A TV-network plans to broadcast an important football match. Their network of transmitters and users can be represented as a tree. The root of the tree is a transmitter that emits the football match, the leaves of the tree are the potential users and other vertices in the tree are relays (transmitters). 
The price of transmission of a signal from one transmitter to another or to the user is given.

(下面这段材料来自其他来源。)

-- ==== Sys2Proof/Laws/Framebuffer.lean ====
section
/-! SUPPORT. The laws of the bit-packed plane: masks as bits, the geometry of pixels and bytes, and what a repaint does. -/

namespace Sys2Proof.Machine

/-! ## Masks as bits (42_display.md R161) -/

/-- Bit `j` of `mask(x)`. -/
theorem pixelMask_getLsbD (x j : Nat) : (pixelMask x).getLsbD j = decide (j = 7 - x % 8) := by
  have hx : x % 8 < 8 := Nat.mod_lt _ (by decide)
  unfold pixelMask
  generalize x % 8 = k at *
  by_cases hj : j < 8
  · interval_cases k <;> interval_cases j <;> rfl
  · rw [BitVec.getLsbD_of_ge _ _ (by omega)]
    simp only [Bool.false_eq, decide_eq_false_iff_not]
    omega

/-- Testing a byte against `mask(x)` reads one bit. -/
theorem and_pixelMask_ne_zero (b : Byte) (x : Nat) : (b &&& pixelMask x != 0) = b.getLsbD (7 - x % 8) := by
  have hx : x % 8 < 8 := Nat.mod_lt _ (by decide)
  rw [Bool.eq_iff_iff, bne_iff_ne, Ne, ← not_iff_not, not_not]
  constructor
  · intro h
    have := congrArg (·.getLsbD (7 - x % 8)) h
    simpa [pixelMask_getLsbD] using this
  · intro h
    apply BitVec.eq_of_getLsbD_eq
    intro j hj
    rw [BitVec.getLsbD_and, pixelMask_getLsbD]
    by_cases e : j = 7 - x % 8
    · subst e; simpa using h
    · simp [e]

/-- `Pix(x, y)` is one bit of the plane. -/
theorem getPix_eq (ext : Bool) (d : Plane) (x y : Nat) :
    getPix ext d x y = (d.get (pixelByte ext x y)).getLsbD (7 - x % 8) := and_pixelMask_ne_zero _ _

/-! ## Pixels and bytes (42_display.md R160) -/

theorem stride_eq (ext : Bool) : stride ext = if ext then 16 else 8 := by cases ext <;> rfl

/-- The byte of a pixel of the current resolution lies in the current resolution's part of the plane. -/
theorem pixelByte_lt {ext : Bool} {x y : Nat} (hx : x < Config.width ext) (hy : y < Config.height ext) :
    pixelByte ext x y < stride ext * Config.height ext := by
  cases ext <;> simp [pixelByte, stride_eq, Config.width, Config.height] at * <;> omega

/-- The current resolution's part lies in the plane. -/
theorem stride_height_le (ext : Bool) : stride ext * Config.height ext ≤ Config.dispBytes := by cases ext <;> decide

/-- The byte of a pixel gives back its row and its group of eight columns. -/
theorem pixelByte_div_mod {ext : Bool} {x y : Nat} (hx : x < Config.width ext) :
    pixelByte ext x y / stride ext = y ∧ pixelByte ext x y % stride ext = x / 8 := by
  cases ext <;> simp [pixelByte, stride_eq, Config.width] at * <;> omega

/-- Two pixels on one bit are one pixel. -/
theorem pixelByte_inj {ext : Bool} {x y x' y' : Nat} (hx : x < Config.width ext) (hx' : x' < Config.width ext)
    (hb : pixelByte ext x y = pixelByte ext x' y') (hm : x % 8 = x' % 8) : x = x' ∧ y = y' := by
  have h := pixelByte_div_mod (y := y) hx
  have h' := pixelByte_div_mod (y := y') hx'
  rw [hb] at h
  omega

/-! ## Repaint (42_display.md R166 to R168) -/

/-- Bit `7 - j` of eight packed pixels is pixel `j`. -/
theorem packPixels_getLsbD (f : Nat → Bool) {j : Nat} (hj : j < 8) : (packPixels f).getLsbD (7 - j) = f j := by
  have h : packPixels f = BitVec.ofNat 8 (2 * (2 * (2 * (2 * (2 * (2 * (2 * (f 0).toNat + (f 1).toNat) + (f 2).toNat) +
      (f 3).toNat) + (f 4).toNat) + (f 5).toNat) + (f 6).toNat) + (f 7).toNat) := by
    simp [packPixels, List.range, List.range.loop]
  rw [h]
  interval_cases j <;>
    (cases f 0 <;> cases f 1 <;> cases f 2 <;> cases f 3 <;> cases f 4 <;> cases f 5 <;> cases f 6 <;> cases f 7 <;> rfl)

/-- A repaint sets every pixel of the current resolution to `f x y`. -/
theorem getPix_repaint (ext : Bool) (f : Nat → Nat → Bool) (d : Plane) {x y : Nat} (hx : x < Config.width ext)
    (hy : y < Config.height ext) : getPix ext (repaint ext f d) x y = f x y := by
  have hb := pixelByte_lt hx hy
  obtain ⟨hq, hr⟩ := pixelByte_div_mod (y := y) hx
  rw [getPix_eq, repaint, Bytes.get_build _ (Nat.lt_of_lt_of_le hb (stride_height_le ext)), if_pos hb, hq, hr,
    packPixels_getLsbD _ (Nat.mod_lt _ (by decide)), Nat.mul_comm, Nat.div_add_mod]

/-- A repaint keeps every byte outside the current resolution. -/
theorem get_repaint_out (ext : Bool) (f : Nat → Nat → Bool) (d : Plane) {k : Nat}
    (hk : stride ext * Config.height ext ≤ k) : (repaint ext f d).get k = d.get k := by
  by_cases h : k < Config.dispBytes
  · rw [repaint, Bytes.get_build _ h, if_neg (Nat.not_lt.mpr hk)]
  · have e : ∀ b : Plane, b.get k = 0 := fun b => by
      simp [Bytes.get, List.getD_eq_getElem?_getD, b.length_eq, Nat.not_lt.mp h]
    rw [e, e]

/-! ## Setting a pixel (42_display.md R161) -/

/-- Setting a pixel writes one byte. -/
theorem get_setPix_ne (ext : Bool) (d : Plane) (x y : Nat) (b : Bool) {k : Nat} (h : k ≠ pixelByte ext x y) :
    (setPix ext d x y b).get k = d.get k := Bytes.get_set_ne _ _ h

/-- Setting a pixel writes one bit of that byte. -/
theorem getLsbD_setPix (ext : Bool) (d : Plane) (x y : Nat) (b : Bool) {j : Nat} (hj : j < 8)
    (h : pixelByte ext x y < Config.dispBytes) :
    ((setPix ext d x y b).get (pixelByte ext x y)).getLsbD j =
      if j = 7 - x % 8 then b else (d.get (pixelByte ext x y)).getLsbD j := by
  rw [setPix, Bytes.get_set_self _ _ _ h]
  cases b <;> simp only [Bool.false_eq_true, if_false, if_true, BitVec.getLsbD_and, BitVec.getLsbD_or,
    BitVec.getLsbD_not, pixelMask_getLsbD, hj, decide_true, Bool.true_and] <;>
    by_cases e : j = 7 - x % 8 <;> simp [e]

/-! ## Sprites (42_display.md R164) -/

/-- What every plot keeps, a draw keeps. -/
theorem drawSprite_induction {ext : Bool} {P : Plane × Bool → Prop} (d : Plane) (x0 y0 rows cols : Nat)
    (spr : Nat → Nat → Bool) (h0 : P (d, false))
    (hp : ∀ acc r c, P acc → r < rows → c < cols → spr r c = true →
      P (plotBit ext ((x0 + c) % Config.width ext) ((y0 + r) % Config.height ext) acc)) :
    P (drawSprite ext d x0 y0 rows cols spr) := by
  have hrow : ∀ r acc, r < rows → P acc → P (drawRow ext x0 ((y0 + r) % Config.height ext) cols (spr r) acc) := by
    intro r acc hr ha
    refine List.foldlRecOn _ _ ha fun acc ha c hc => ?_
    split
    · next hb => exact hp acc r c ha hr (List.mem_range.mp hc) hb
    · exact ha
  exact List.foldlRecOn _ _ h0 fun acc ha r hr => hrow r acc (List.mem_range.mp hr) ha

end Sys2Proof.Machine
end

A price of the entire broadcast is the sum of prices of all individual signal transmissions. 
Every user is ready to pay a certain amount of money to watch the match and the TV-network then decides whether or not to provide the user with the signal. 
Write a program that will find the maximal number of users able to watch the match so that the TV-network\'s doesn\'t lose money from broadcasting the match.

输入

The first line of the input file contains two integers N and M, 2 <= N <= 3000, 1 <= M <= N-1, the number of vertices in the tree and the number of potential users. 
The root of the tree is marked with the number 1, while other transmitters are numbered 2 to N-M and potential users are numbered N-M+1 to N. 
The following N-M lines contain data about the transmitters in the following form: 
K A1 C1 A2 C2 ... AK CK 
Means that a transmitter transmits the signal to K transmitters or users, every one of them described by the pair of numbers A and C, the transmitter or user\'s number and the cost of transmitting the signal to them. 
The last line contains the data about users, containing M integers representing respectively the price every one of them is willing to pay to watch the match.

输出

The first and the only line of the output file should contain the maximal number of users described in the above text.

输入示例

9 6
3 2 2 3 2 9 3
2 4 2 5 2
3 6 2 7 2 8 2
4 3 3 3 1 1

输出示例

5

数据规模及约定

见“输入”;另:过程中不会有超过 int 的值。

题解

树形 dp(树上背包)。

设 f(i, j) 表示子树 i 中选择了 j 个叶子的最大获利(若为负则 -f(i, j) 为最小亏损)。那么答案就是最大的 j,满足 f(i, j) 非负。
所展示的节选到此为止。